The Federal Office for the Protection of the Constitution and Counterterrorism (Bundesamt für Verfassungsschutz und Terrorismusbekämpfung, "BVT") was an Austrian police organization that acts as a domestic intelligence agency. It is tasked with the protection of the constitutional organs of the Republic of Austria and their ability to function. The agency was created from the Austrian State police, as well as various special task forces targeting organized crime and terrorism that were under the direction of the Directorate General for Public Security (Generaldirektion für die öffentliche Sicherheit, "GDföS"), which itself is a department of the Federal Ministry of the Interior. The BVT publishes the Verfassungsschutzbericht, an annual report on the status of the protection of the constitution.

In late 2021, following criticism for perceived failures in preventing the 2020 Vienna attack, the BVT was dissolved and replaced with the new State Security and Intelligence Directorate (DSN).

History 
The BVT was created in 2002 through the reorganization of various special task forces of the Federal Ministry of the Interior and the former state police. This was undertaken as a reaction to a perceived danger to public security caused by an increase in international terrorism. In the wake of the September 11 attacks, Federal Minister of the Interior Ernst Strasser ordered the restructuring of Austrian counterterrorism efforts.

Gert-René Polli, an officer of the Heeresnachrichtenamt, was named director.

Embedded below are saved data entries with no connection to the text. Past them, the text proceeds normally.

-- ==== Sys2Proof/Laws/Ops.lean ====
section
/-! SUPPORT. What the shared operations can do, said once: the configuration check, an operation's effect, and one step. -/

namespace Sys2Proof.Machine

theorem configured_of_wf {s : State} {r : Result} (h : s.cfg.wf = true) : configured s r = r := by
  simp [configured, h]

theorem configured_of_not_wf {s : State} {r : Result} (h : s.cfg.wf = false) : configured s r = .refused .badConfig := by
  simp [configured, h]

/-- The one way an operation answers a next state. -/
theorem configured_next_iff {s t u : State} :
    configured s (.next t) = .next u ↔ s.cfg.wf = true ∧ t = u := by
  unfold configured
  split <;> simp [*]

/-- The state an operation leaves under a well-formed configuration. -/
def effect (i : Instr) (s : State) : State :=
  match i with
  | .reset => resetEffect s
  | .calhook => calhookEffect s
  | .measure => measureEffect s
  | .dirupd => dirupdEffect s
  | .zrun => zrunEffect s
  | .force0 => force0Effect s
  | .accum => accumEffect s
  | .retarget => retargetEffect s
  | .rtick => rtickEffect s
  | .outwr => outwrEffect s

/-- Every operation is its effect behind the configuration check. -/
theorem exec_eq (i : Instr) (s : State) : exec i s = configured s (.next (effect i s)) := by
  cases i <;> rfl

theorem exec_of_wf {s : State} (i : Instr) (h : s.cfg.wf = true) : exec i s = .next (effect i s) := by
  rw [exec_eq, configured_of_wf h]

theorem exec_next_iff {i : Instr} {s t : State} : exec i s = .next t ↔ s.cfg.wf = true ∧ effect i s = t := by
  rw [exec_eq, configured_next_iff]

@[simp] theorem decode_encode_word (i : Instr) : decodeWord (encode i) = .op i := by
  cases i <;> rfl

theorem encode_of_decodeWord {w : OpWord} {i : Instr} (h : decodeWord w = .op i) : encode i = w := by
  have hall : ∀ w : OpWord, ∀ i ∈ allInstrs, decodeWord w = .op i → encode i = w := by decide
  exact hall w i (by cases i <;> decide) h

/-- One step, said once: it runs the operation its word names, and the word is the phase's or RESET's. -/
theorem step_next {s t : State} (h : step s = .next t) :
    ∃ i, nextWord s = encode i ∧ (s.phase = encode i ∨ i = .reset) ∧ s.cfg.wf = true ∧ t = effect i s.popStream := by
  unfold step fetch at h
  split at h
  · rename_i hw
    cases hd : decodeWord (nextWord s) with
    | reserved => simp [hd] at h
    | op i =>
      by_cases ho : inOrder s (nextWord s) = true
      · simp only [hd, ho, if_true] at h
        have he := encode_of_decodeWord hd
        refine ⟨i, he.symm, ?_, hw, (exec_next_iff.1 h).2.symm⟩
        simp only [inOrder, Bool.or_eq_true, decide_eq_true_eq] at ho
        rcases ho with ho | ho
        · exact Or.inl (ho ▸ he.symm)
        · right
          have : decodeWord (nextWord s) = .op .reset := by rw [ho]; rfl
          exact Decoded.op.inj (hd.symm.trans this)
      · simp [hd, ho] at h
  · cases h

/-- The refusals of a step, and the step it takes otherwise (R302). -/
theorem step_of_not_wf {s : State} (h : s.cfg.wf = false) : step s = .refused .badConfig := by
  simp [step, h]

theorem step_of_reserved {s : State} (hw : s.cfg.wf = true) (hd : decodeWord (nextWord s) = .reserved) :
    step s = .refused .reservedOpcode := by
  simp [step, hw, fetch, hd]

theorem step_of_disorder {s : State} {i : Instr} (hw : s.cfg.wf = true) (hd : decodeWord (nextWord s) = .op i)
    (hp : nextWord s ≠ s.phase) (hr : nextWord s ≠ encode .reset) : step s = .refused .outOfOrder := by
  simp [step, hw, fetch, hd, inOrder, hp, hr]

theorem step_of_order {s : State} {i : Instr} (hw : s.cfg.wf = true) (hd : decodeWord (nextWord s) = .op i)
    (ho : nextWord s = s.phase ∨ nextWord s = encode .reset) : step s = .next (effect i s.popStream) := by
  have hio : inOrder s (nextWord s) = true := by
    simp only [inOrder, Bool.or_eq_true, decide_eq_true_eq]
    exact ho
  rw [step, if_pos hw, fetch, hd]
  simp only [hio, if_true]
  exact exec_of_wf i hw

theorem popStream_of_nil {s : State} (h : s.stream = []) : s.popStream = s := by
  cases s
  subst h
  rfl

/-- Without a stream the next operation is the phase's. -/
theorem step_of_phase {s : State} {i : Instr} (hw : s.cfg.wf = true) (hs : s.stream = []) (hp : s.phase = encode i) :
    step s = .next (effect i s) := by
  have hn : nextWord s = encode i := by simp [nextWord, hs, hp]
  have ho : inOrder s (encode i) = true := by simp [inOrder, hp]
  rw [step, if_pos hw, fetch, hn, decode_encode_word]
  simp only [ho, if_true]
  rw [popStream_of_nil hs, exec_of_wf i hw]

@[simp] theorem effect_cfg (i : Instr) (s : State) : (effect i s).cfg = s.cfg := by
  cases i <;> simp only [effect]
  case reset => rfl
  case calhook => rfl
  case measure => unfold measureEffect; split <;> rfl
  case dirupd => unfold dirupdEffect; split <;> rfl
  case zrun => unfold zrunEffect; split <;> rfl
  case force0 => rfl
  case accum => unfold accumEffect; split <;> rfl
  case retarget => rfl
  case rtick => unfold rtickEffect; split <;> [rfl; (split <;> rfl)]
  case outwr => rfl

@[simp] theorem effect_env (i : Instr) (s : State) : (effect i s).env = s.env := by
  cases i <;> simp only [effect]
  case reset => rfl
  case calhook => rfl
  case measure => unfold measureEffect; split <;> rfl
  case dirupd => unfold dirupdEffect; split <;> rfl
  case zrun => unfold zrunEffect; split <;> rfl
  case force0 => rfl
  case accum => unfold accumEffect; split <;> rfl
  case retarget => rfl
  case rtick => unfold rtickEffect; split <;> [rfl; (split <;> rfl)]
  case outwr => rfl

@[simp] theorem effect_stream (i : Instr) (s : State) : (effect i s).stream = s.stream := by
  cases i <;> simp only [effect]
  case reset => rfl
  case calhook => rfl
  case measure => unfold measureEffect; split <;> rfl
  case dirupd => unfold dirupdEffect; split <;> rfl
  case zrun => unfold zrunEffect; split <;> rfl
  case force0 => rfl
  case accum => unfold accumEffect; split <;> rfl
  case retarget => rfl
  case rtick => unfold rtickEffect; split <;> [rfl; (split <;> rfl)]
  case outwr => rfl

end Sys2Proof.Machine
end

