-- ==== Sys2Proof/Tests/Slice0.lean ====
section
/-! SUPPORT. The model's own tests: words and vectors written out in the spec (30_encoding.md R81, 95_test_vectors.md parts 1
and 2), ill-formed configurations, and for every obligation that has hypotheses a concrete state that meets them. -/

namespace Sys2Proof.Tests

open Sys2Proof.Machine

/-! ### Helpers -/

/-- A state in the phase of `i`, everything else as after a reset under `c`. -/
def inPhase (c : Config) (i : Instr) : State :=
  { State.reset with cfg := c, zr_count := c.ZERO_RUN_BASELINE, phase := encode i }

/-- Whether an operation answered a next state of which `p` holds. -/
def after (r : Result) (p : State → Bool) : Bool :=
  match r with
  | .next t => p t
  | .fault _ => false
  | .refused _ => false

/-- Whether an operation was refused for the reason `k`. -/
def refusedFor (r : Result) (k : Refusal) : Bool :=
  match r with
  | .next _ => false
  | .fault _ => false
  | .refused k' => k' == k

/-! ### Decoding: every word of R81, bit by bit -/

theorem test_decode_reset : decode 0b0000#4 = some .reset := by decide
theorem test_decode_calhook : decode 0b0001#4 = some .calhook := by decide
theorem test_decode_measure : decode 0b0010#4 = some .measure := by decide
theorem test_decode_dirupd : decode 0b0011#4 = some .dirupd := by decide
theorem test_decode_zrun : decode 0b0100#4 = some .zrun := by decide
theorem test_decode_force0 : decode 0b0101#4 = some .force0 := by decide
theorem test_decode_accum : decode 0b0110#4 = some .accum := by decide
theorem test_decode_retarget : decode 0b0111#4 = some .retarget := by decide
theorem test_decode_rtick : decode 0b1000#4 = some .rtick := by decide
theorem test_decode_outwr : decode 0b1001#4 = some .outwr := by decide
theorem test_decode_reserved :
    [0b1010#4, 0b1011#4, 0b1100#4, 0b1101#4, 0b1110#4, 0b1111#4].map decodeWord = List.replicate 6 .reserved := by decide
theorem test_decodeTableWord : decodeTableWord 8 0x7 = some .retarget ∧ decodeTableWord 8 0xB = none ∧
    decodeTableWord 8 0x17 = none := by decide

/-- R86: lower case is no mnemonic; an annotation changes nothing. -/
theorem test_trace : readTrace ["RESET      ; @τ=0".toList, "".toList, "CALHOOK".toList, "MEASURE @τ=885".toList] =
    some [.reset, .calhook, .measure] ∧ readTrace ["rtick".toList] = none := by decide

/-! ### WellFormed: one ill-formed configuration for each clause of R8 -/

theorem test_wf_examples : Config.ex1.wf = true ∧ Config.ex2.wf = true ∧ Config.ex1.W = 100 ∧ Config.ex1.TIMEOUT_US = 3000 ∧
    Config.ex2.W = 4 ∧ Config.ex2.TIMEOUT_US = 2000 := by decide
theorem test_wf_resolution : { Config.ex1 with RESOLUTION := 0, LOW_JUMP_LIMIT := 0 }.wf = false := by decide
theorem test_wf_pwm_frequency : { Config.ex1 with PWM_FREQUENCY := 0 }.wf = false := by decide
theorem test_wf_determine_freq : { Config.ex1 with DETERMINE_FREQ := 2000 }.wf = false ∧
    { Config.ex1 with DETERMINE_FREQ := 0 }.wf = false := by decide
theorem test_wf_timeout : { Config.ex1 with CYCLES_PARSED := 0 }.wf = false ∧
    { Config.ex1 with PWM_FREQUENCY := 3000001 }.wf = false := by decide
theorem test_wf_low_jump : { Config.ex1 with LOW_JUMP_LIMIT := 256 }.wf = false := by decide
theorem test_wf_baseline : { Config.ex1 with ZERO_RUN_BASELINE := 0 }.wf = false := by decide
theorem test_wf_out_max : { Config.ex1 with OUT_MAX := 0 }.wf = false := by decide
theorem test_wf_calibration : { Config.ex1 with CAL_ENABLE := true, CAL_LOWER := 200, CAL_UPPER := 100 }.wf = false ∧
    { Config.ex1 with CAL_ENABLE := true, CAL_LOWER := 0, CAL_UPPER := 256 }.wf = false ∧
    { Config.ex1 with CAL_ENABLE := false, CAL_LOWER := 200, CAL_UPPER := 100 }.wf = true := by decide
theorem test_wf_output_fits : { Config.ex1 with OUT_MAX := 254 }.wf = false ∧
    { Config.ex1 with OUT_MAX := 254, CAL_ENABLE := true, CAL_UPPER := 254 }.wf = true := by decide
theorem test_wf_time_width : { Config.ex1 with TIME_WIDTH := 1, SOFT_START_TIME := 0, SOFT_STOP_TIME := 0, SOFT_TRANSITION_TIME := 0, CYCLES_PARSED := 1, PWM_FREQUENCY := 1000000 }.wf = false ∧
    { Config.ex1 with TIME_WIDTH := 20 }.wf = false ∧ { Config.ex1 with TIME_WIDTH := 21 }.wf = true := by decide

/-! ### One operation at a time -/

/-- A MEASURE that starts at τ0 on a line with this level at 0 and these edges: value, validity, end. -/
def measures (c : Config) (τ0 : Nat) (level0 : Bool) (edges : List Nat) (value : Nat) (valid : Bool) (ends : Nat) : Bool :=
  after
    (exec .measure
      { inPhase c .measure with
        env := { Env.silent with pwm := { level0 := level0, edges := edges } }, tau := τ0, t_c := nowAt c τ0 })
    (fun t => t.smp_value == value && t.smp_valid == valid && t.tau == ends && t.t_c == ends % 2 ^ 32)

/-- 95_test_vectors.md part 2.2, M1, M2 and M4 to M10 with M13 and M14. -/
theorem test_measure_vectors :
    measures .ex1 0 false [200, 700] 127 true 700 ∧ measures .ex1 0 true [300, 1000, 1400] 102 true 1400 ∧
      measures .ex1 0 true [] 0 false 3000 ∧ measures .ex1 0 false [2500, 3200] 0 false 3000 ∧
      measures .ex1 0 false [2500, 3000] 127 true 3000 ∧ measures .ex1 0 false [3000, 3100] 0 false 3000 ∧
      measures .ex1 0 true [3100] 0 false 3000 ∧ measures .ex1 0 false [100, 1150] 255 true 1150 ∧
      measures .ex1 0 false [100, 1100] 255 true 1100 ∧ measures .ex1 500 false [500, 900, 1200, 1500] 76 true 1500 ∧
      measures .ex1 (2 ^ 32 - 100) false [2 ^ 32 + 100, 2 ^ 32 + 600] 127 true (2 ^ 32 + 600) := by decide

/-- 95_test_vectors.md part 2.2, M15, M16 (active low), M11 and M12; and program 1, cycle 2: a steady line that never falls
silent. -/
theorem test_measure_active_low_short_and_steady :
    measures { Config.ex1 with SAMPLE_ACTIVE_HIGH := false } 0 true [200, 700] 127 true 700 ∧
      measures { Config.ex1 with SAMPLE_ACTIVE_HIGH := false } 0 false [300, 1000, 1400] 102 true 1400 ∧
      measures .ex1 0 false [100, 103] 0 true 103 ∧ measures .ex1 0 false [10, 14] 1 true 14 ∧
      after
        (exec .measure
          { inPhase .ex2 .measure with
            env := { Env.silent with pwm := { level0 := false, edges := [], tail := .repeating [100, 885] 1000 } }
            tau := 885, t_c := 885 })
        (fun t => t.smp_value == 200 && t.smp_valid && t.tau == 1885) := by decide

/-- An ACCUM of this sample on this window: the sum and count after it. -/
def accumulates (sum count value : Nat) (valid : Bool) (sum' count' : Nat) (emitted : Option Nat) : Bool :=
  after (exec .accum { inPhase .ex2 .accum with avg_sum := sum, avg_count := count, smp_value := value, smp_valid := valid })
    (fun t => t.avg_sum == sum' && t.avg_count == count' && t.tgt_pending == emitted.isSome &&
      (emitted == none || emitted == some t.tgt_value) && t.phase == (if emitted.isSome then 0x7#4 else 0x8#4))

/-- 95_test_vectors.md part 2.3: an invalid sample counts as 0 (here under a stale value, which R130 still reads as 0). -/
theorem test_accum_fills : accumulates 0 0 37 true 37 1 none ∧ accumulates 200 1 0 false 200 2 none ∧
    accumulates 200 1 99 false 200 2 none := by decide
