-- ==== Sys2Proof/Machine/Crc.lean ====
section
/-!
DEFINITION. Cyclic redundancy checks over bits, most significant bit of the register first.
-/

namespace Sys2Proof.Machine

/-- One bit enters a CRC register of `w` bits. -/
def crcStep (w poly reg : Nat) (b : Bool) : Nat :=
  let r := reg * 2 % 2 ^ w
  if reg.testBit (w - 1) != b then r ^^^ poly else r

/-- The CRC of bits, from an initial register. -/
def crcBits (w poly init : Nat) (bits : List Bool) : Nat := bits.foldl (crcStep w poly) init

/-- The bits of a byte, most significant first. -/
def byteBits (b : Byte) : List Bool := (List.range 8).map (fun i => b.getLsbD (7 - i))

/-- The bits of bytes, each byte most significant bit first. -/
def bytesBits (l : List Byte) : List Bool := l.flatMap byteBits

/-- The CRC of bytes. -/
def crcBytes (w poly init : Nat) (l : List Byte) : Nat := crcBits w poly init (bytesBits l)

/-- The low `w` bits of a number, most significant first. -/
def natBits (w v : Nat) : List Bool := (List.range w).map (fun i => v.testBit (w - 1 - i))

/-- The number of bits, most significant first. -/
def bitsNat (l : List Bool) : Nat := l.foldl (fun a b => 2 * a + b.toNat) 0

end Sys2Proof.Machine
end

After Polli's resignation in October 2007, Peter Gridling, a former director of an Austrian counterterrorism task force, was named his successor.

On February 28, 2018, the BVT was raided by Austrian Federal Police under orders of prosecutors acting on an anti-corruption investigation, taking sensitive info on far-right groups known to be close to the FPÖ. Peter Gridling was suspended from duty when the raids occurred.

In the aftermath of the 2020 Vienna attack, Erich Zwettler was suspended from his work with the BVT and the organization was replaced by the new DSN. According to a Vienna-based European diplomat, the BVT was "so compromised that for a time it was cut out of much European intelligence sharing activity". The BVT was alleged to be compromised by Russian intelligence agents, to the extent that it was at one point suspended from European intelligence sharing. An Austrian official stated that they were implementing wide reform of its security agencies.

Organization 
The legal basis for the BVT is the Sicherheitspolizeigesetz ("Federal Security Police Act"). The BVT exists as a federal office with nine bureaus, one in each of the nine states of Austria, generally located alongside the state police in the capital of each respective state.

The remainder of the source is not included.